Алинер рядом. Он дышит. Ровнее, чем вчера. Глубже.
Я касаюсь его лба — холодный. Но не мёртвый.
— Нужно больше воды, — говорит Женька. — И еды. Ты должна поесть.
Я поднимаюсь — тело ноет, руки трясутся. Но я иду. Вдоль стен, ощупывая камень, ища щели, трещины, что-то, что могло бы дать воду. За каменным постаментом — там, где сидела Руим — я нахожу пролом. Узкий, почти незаметный.
Я просовываю голову — и вижу. Маленькая смежная пещера. Стены светятся ярче, насыщеннее. Из камня бьёт тонкий ручеёк — чистый, прозрачный. Он стекает в небольшое озерцо, от которого поднимается пар.
— Вода!
Я падаю на колени, зачерпываю ладонями. Пью. Тёплая, слегка солёная, с привкусом металла. Но живая. Настоящая.
ГЛАВА 3. ЛИК БОГИНИ И АД ЖАРА
Она исчезла. Просто — растворилась в воздухе, как пар над горячей водой. Остался только запах — странный, незнакомый. Пахло сухим снегом и старым металлом. И холодом. Тем самым, что был внутри меня с самого начала.
Я сижу на полу, прижимая к себе котелок с водой, и не дышу.
— Она была настоящей? — голос Женьки звучит приглушённо, растерянно. — Или мне просто показалось?
— Настоящей, — отвечаю я шёпотом. — Это Руим. Богиня. Прародительница. Она… всегда появляется неожиданно.
— Очень мило. У нас есть персональная богиня с мёртвым глазом и комплексом величия.
Я чувствую, как Женька пытается пошутить, но шутка не выходит — слишком много страха, слишком много боли. Слишком много того, что нельзя объяснить.

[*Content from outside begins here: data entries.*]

-- ==== Sys2Proof/Laws/Memory.lean ====
section
/-! SUPPORT. The frame store: what a read gives after a page write, and that a write keeps the canonical
form; the backing-store read; the frame read. -/
namespace Sys2Proof.Machine
open Sys2Proof

theorem Memory.get?_append (m n : Memory) (x : Nat) :
    Memory.get? (m ++ n) x = (Memory.get? m x).or (Memory.get? n x) := by
  induction m with
  | nil => simp [Memory.get?]
  | cons c m ih =>
    obtain ⟨a, b⟩ := c
    by_cases h : a = x <;> simp [Memory.get?, h, ih]

theorem Memory.get?_filter (P : Nat → Bool) (m : Memory) (x : Nat) :
    Memory.get? (m.filter fun c => P c.1) x = if P x then Memory.get? m x else none := by
  induction m with
  | nil => simp [Memory.get?]
  | cons c m ih =>
    obtain ⟨a, b⟩ := c
    by_cases hP : P a = true
    · rw [List.filter_cons_of_pos (by simpa using hP)]
      by_cases h : a = x
      · subst h; simp [Memory.get?, hP]
      · simp [Memory.get?, h, ih]
    · rw [List.filter_cons_of_neg (by simpa using hP), ih]
      by_cases h : a = x
      · subst h; simp [hP]
      · simp [Memory.get?, h]

theorem Memory.get?_cells (bytes : List Byte) (base x : Nat) :
    Memory.get? (Memory.cells base bytes) x = if base ≤ x then bytes[x - base]? else none := by
  induction bytes generalizing base with
  | nil => simp [Memory.cells, Memory.get?]
  | cons b bs ih =>
    by_cases h : base = x
    · subst h; simp [Memory.cells, Memory.get?]
    · simp only [Memory.cells, Memory.get?, h, if_false, ih]
      by_cases h2 : base ≤ x
      · obtain ⟨k, rfl⟩ : ∃ k, x = base + 1 + k := ⟨x - base - 1, by omega⟩
        have e : base + 1 + k - base = k + 1 := by omega
        simp [e, show base ≤ base + 1 + k by omega]
      · have : ¬ base + 1 ≤ x := by omega
        simp [h2, this]

/-- What a read gives after a block is stored: the block inside it, and outside it what was there. -/
theorem Memory.get?_writeBlock (m : Memory) (base : Nat) (bytes : List Byte) (x : Nat) :
    Memory.get? (Memory.writeBlock m base bytes) x =
      if base ≤ x ∧ x < base + bytes.length then bytes[x - base]? else Memory.get? m x := by
  have hlo := Memory.get?_filter (fun a => decide (a < base)) m x
  have hhi := Memory.get?_filter (fun a => decide (base + bytes.length ≤ a)) m x
  simp only [Memory.writeBlock, Memory.get?_append, Memory.get?_cells, hlo, hhi]
  by_cases h1 : base ≤ x
  · by_cases h2 : x < base + bytes.length
    · simp [h1, h2, show ¬ x < base by omega, show ¬ base + bytes.length ≤ x by omega]
    · have h3 : bytes[x - base]? = none := by
        rw [List.getElem?_eq_none_iff]; omega
      simp [h1, h2, h3, show ¬ x < base by omega, show base + bytes.length ≤ x by omega]
  · simp [h1, show x < base by omega, show ¬ base + bytes.length ≤ x by omega]

theorem Memory.mem_cells {bytes : List Byte} {base : Nat} {c : Host.Cell}
    (h : c ∈ Memory.cells base bytes) : base ≤ c.1 ∧ c.1 < base + bytes.length := by
  induction bytes generalizing base with
  | nil => simp [Memory.cells] at h
  | cons b bs ih =>
    simp only [Memory.cells, List.mem_cons] at h
    simp only [List.length_cons]
    rcases h with rfl | h
    · simp
    · have := ih h
      omega

theorem Memory.wf_cells (bytes : List Byte) (base : Nat) : Memory.wf (Memory.cells base bytes) := by
  induction bytes generalizing base with
  | nil => simp [Memory.cells, Memory.wf]
  | cons b bs ih =>
    simp only [Memory.cells, Memory.wf, List.pairwise_cons]
    refine ⟨fun c hc => ?_, ih (base + 1)⟩
    have := Memory.mem_cells hc
    show base < c.1
    omega

/-- Storing a block keeps the canonical form. -/
theorem Memory.wf_writeBlock {m : Memory} (h : Memory.wf m) (base : Nat) (bytes : List Byte) :
    Memory.wf (Memory.writeBlock m base bytes) := by
  have hlo : Memory.wf (m.filter fun c => decide (c.1 < base)) := List.Pairwise.filter _ h
  have hhi : Memory.wf (m.filter fun c => decide (base + bytes.length ≤ c.1)) := List.Pairwise.filter _ h
  simp only [Memory.wf, Memory.writeBlock, List.pairwise_append] at *
  refine ⟨⟨hlo, Memory.wf_cells bytes base, ?_⟩, hhi, ?_⟩
  · intro c hc d hd
    have := Memory.mem_cells hd
    simp only [List.mem_filter, decide_eq_true_eq] at hc
    omega
  · intro c hc d hd
    simp only [List.mem_append, List.mem_filter, decide_eq_true_eq] at hc hd
    rcases hc with hc | hc
    · omega
    · have := Memory.mem_cells hc
      omega

theorem Memory.mem_writeBlock {m : Memory} {base : Nat} {bytes : List Byte} {c : Host.Cell}
    (h : c ∈ Memory.writeBlock m base bytes) : c ∈ m ∨ (base ≤ c.1 ∧ c.1 < base + bytes.length) := by
  simp only [Memory.writeBlock, List.mem_append, List.mem_filter] at h
  rcases h with (h | h) | h
  · exact .inl h.1
  · exact .inr (Memory.mem_cells h)
  · exact .inl h.1

theorem frameWrite_keeps_memory_wf {s : State} (h : Memory.wf s.frame) (f : FrameNo) (bytes : List Byte) :
    Memory.wf (frameWrite s f bytes).frame :=
  Memory.wf_writeBlock h _ _

theorem reset_memory_wf : Memory.wf State.reset.frame := by
  simp [State.reset, Memory.wf]

theorem applyReset_memory_wf (s : State) : Memory.wf (applyReset s).frame := by
  simp [Memory.wf]

@[simp] theorem pageSize_pos (c : Config) : 0 < c.pageSize := Nat.two_pow_pos _

@[simp] theorem numPages_pos (c : Config) : 0 < c.numPages := Nat.two_pow_pos _

/-- `StoreRead` succeeds exactly when the whole page is in the store (20_memory.md R77). -/
theorem storeRead_ok {c : Config} {p : Nat} (h : (p + 1) * c.pageSize ≤ c.storeLen) :
    storeRead c p = .ok (storePage c p) := by
  simp [storeRead, Nat.not_lt.mpr h]

theorem storeRead_error {c : Config} {p : Nat} (h : c.storeLen < (p + 1) * c.pageSize) :
    storeRead c p = .error .storeReadError := by
  simp [storeRead, h]

theorem storeRead_cases (c : Config) (p : Nat) :
    ((p + 1) * c.pageSize ≤ c.storeLen ∧ storeRead c p = .ok (storePage c p)) ∨
    (c.storeLen < (p + 1) * c.pageSize ∧ storeRead c p = .error .storeReadError) := by
  rcases Nat.lt_or_ge c.storeLen ((p + 1) * c.pageSize) with h | h
  · exact .inr ⟨h, storeRead_error h⟩
  · exact .inl ⟨h, storeRead_ok h⟩

theorem storePage_length {c : Config} {p : Nat} (h : (p + 1) * c.pageSize ≤ c.storeLen) :
    (storePage c p).length = c.pageSize := by
  have : (p + 1) * c.pageSize = p * c.pageSize + c.pageSize := Nat.succ_mul _ _
  simp only [storePage, Config.storeLen, List.length_take, List.length_drop] at *
  omega

theorem storePage_getElem? {c : Config} {p o : Nat} (ho : o < c.pageSize) :
    (storePage c p)[o]? = c.store[p * c.pageSize + o]? := by
  simp [storePage, ho]

/-- `FrameRead` succeeds exactly inside the configured bounds (20_memory.md R72). -/
theorem frameRead_ok {s : State} {f : FrameNo} {o : Nat} (hf : f.toNat < s.cfg.frameLimit)
    (ho : o < s.cfg.pageSize) : frameRead s f o = .ok (memRead s (physAddr s.cfg f o)) := by
  simp [frameRead, Nat.not_le.mpr hf, Nat.not_le.mpr ho]

theorem frameRead_error {s : State} {f : FrameNo} {o : Nat}
    (h : s.cfg.frameLimit ≤ f.toNat ∨ s.cfg.pageSize ≤ o) : frameRead s f o = .error .outOfRange := by
  simp [frameRead, h]

/-- Two offsets of different frames are different physical addresses. -/
theorem physAddr_ne {c : Config} {f g : FrameNo} {o u : Nat} (hfg : f ≠ g) (ho : o < c.pageSize)
    (hu : u < c.pageSize) : physAddr c f o ≠ physAddr c g u := by
  intro h
  have hdiv : ∀ (k : FrameNo) (v : Nat), v < c.pageSize → physAddr c k v / c.pageSize = k.toNat := by
    intro k v hv
    rw [physAddr, Nat.add_comm, Nat.add_mul_div_right _ _ (pageSize_pos c), Nat.div_eq_of_lt hv, Nat.zero_add]
  have := hdiv f o ho
  rw [h, hdiv g u hu] at this
  exact hfg (BitVec.eq_of_toNat_eq this.symm)

/-- What a read of the frame store gives after a page write (20_memory.md R73). -/
theorem memRead_frameWrite (s : State) (f : FrameNo) (bytes : List Byte) (pa : Nat) :
    memRead (frameWrite s f bytes) pa =
      if h : physAddr s.cfg f 0 ≤ pa ∧ pa < physAddr s.cfg f 0 + bytes.length then
        bytes[pa - physAddr s.cfg f 0]'(by omega)
      else memRead s pa := by
  simp only [memRead, frameWrite_frame, frameWrite_cfg, frameWrite_draw, Memory.get?_writeBlock]
  split
  · rename_i h
    have : pa - physAddr s.cfg f 0 < bytes.length := by omega
    simp [this]
  · simp

end Sys2Proof.Machine
end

Я смотрю на Алинера. Он лежит неподвижно, но дыхание его стало ровнее, глубже. Я не знаю, услышал ли он её голос, видел ли её лицо. Но он жив. Пока жив.
— Его нужно перевязать заново, — говорит Женька. — Кровь остановилась, но рана открытая. Если занесём инфекцию…
— Я знаю.
Я поднимаюсь. Ноги дрожат, но я заставляю себя двигаться. Подхожу к рюкзаку, роюсь в нём, ищу что-то, что могло бы пригодиться. Там — кусок чистой ткани, завёрнутый в плотный холст. Я разворачиваю его, и внутри оказываются сухие травы — резкие, пахучие. Что-то вроде подорожника, только с более острым, горьким запахом.
— Откуда ты знаешь, что это? — спрашивает Женька.
— Не знаю. Просто… знаю. Это часть меня. Часть Оджени.
Я растираю травы между пальцами, чувствуя, как они крошатся в мелкую труху. Смешиваю с каплей воды из котелка — получается кашица, тёмная, вязкая. Аккуратно, насколько позволяют дрожащие руки, я наношу её на рану Алинера. Он вздрагивает, стонет, но не просыпается.
— Ты умеешь это делать? — удивлённо спрашивает Женька.
— Я была ученицей целителя. Только не очень прилежной.
— А сейчас прилежной стала.
Я усмехаюсь — коротко, горько. Прилежной. Вынужденно прилежной. Когда весь твой род погиб, и ты осталась одна с умирающим наставником — приходится учиться быстро.
Я затягиваю повязку потуже. Пальцы скользят, но я справляюсь. Останавливаюсь на секунду, прислушиваюсь к его дыханию. Оно всё ещё слабое, но теперь в нём есть ритм.
— Жив. Мы его спасли.
— Мы? — я слышу лёгкую усмешку в её голосе. — Ты. Ты его спасла.
— Нет, — я качаю головой. — Мы вместе. Ты сказала мне, что делать. Я не знала бы, как остановить кровь, если бы не ты.
Пауза. Женька молчит.
— Ладно, — говорит она наконец, и голос её становится мягче. — Тогда мы. Вместе.
Я киваю, хотя она меня не видит. Но я знаю — она чувствует.
—
Я сажусь обратно на пол. Спиной к стене, лицом к выходу. Смотрю на мерцающую пелену мекриша, за которой — снег, небо, мёртвые. Я не хочу туда идти. Но я знаю — придётся.
— Что мы будем делать дальше? — спрашивает Женька.
— Не знаю, — честно отвечаю я. — Раньше я слушалась маму. Потом — Алинера. Потом — Руим. Но сейчас…
— Сейчас ты сама за себя.
— Да. Сейчас я сама.
Я закрываю глаза, прижимаюсь затылком к холодному камню. Усталость разливается по телу, тяжелая, как свинец. Я не хочу спать. Но тело сдаётся.
Сны приходят сразу — тягучие, рваные. Я вижу маму, стоящую у печи, разливающую суп по тарелкам. Я вижу Адиана, смеющегося над какой-то глупой шуткой. Я вижу их живыми. А потом — снег. Кровь. Чёрные крылья.
— Просыпайся.
Я открываю глаза. В пещере — что-то изменилось. Свет стал ярче. И теплее. Намного теплее, чем раньше.
Я поворачиваю голову. Каменные ладони — те самые, что я видела утром — теперь светились изнутри. Из них бил не свет, а огонь. Маленький, но живой костерок, колышущийся на ветру, который дул откуда-то сверху.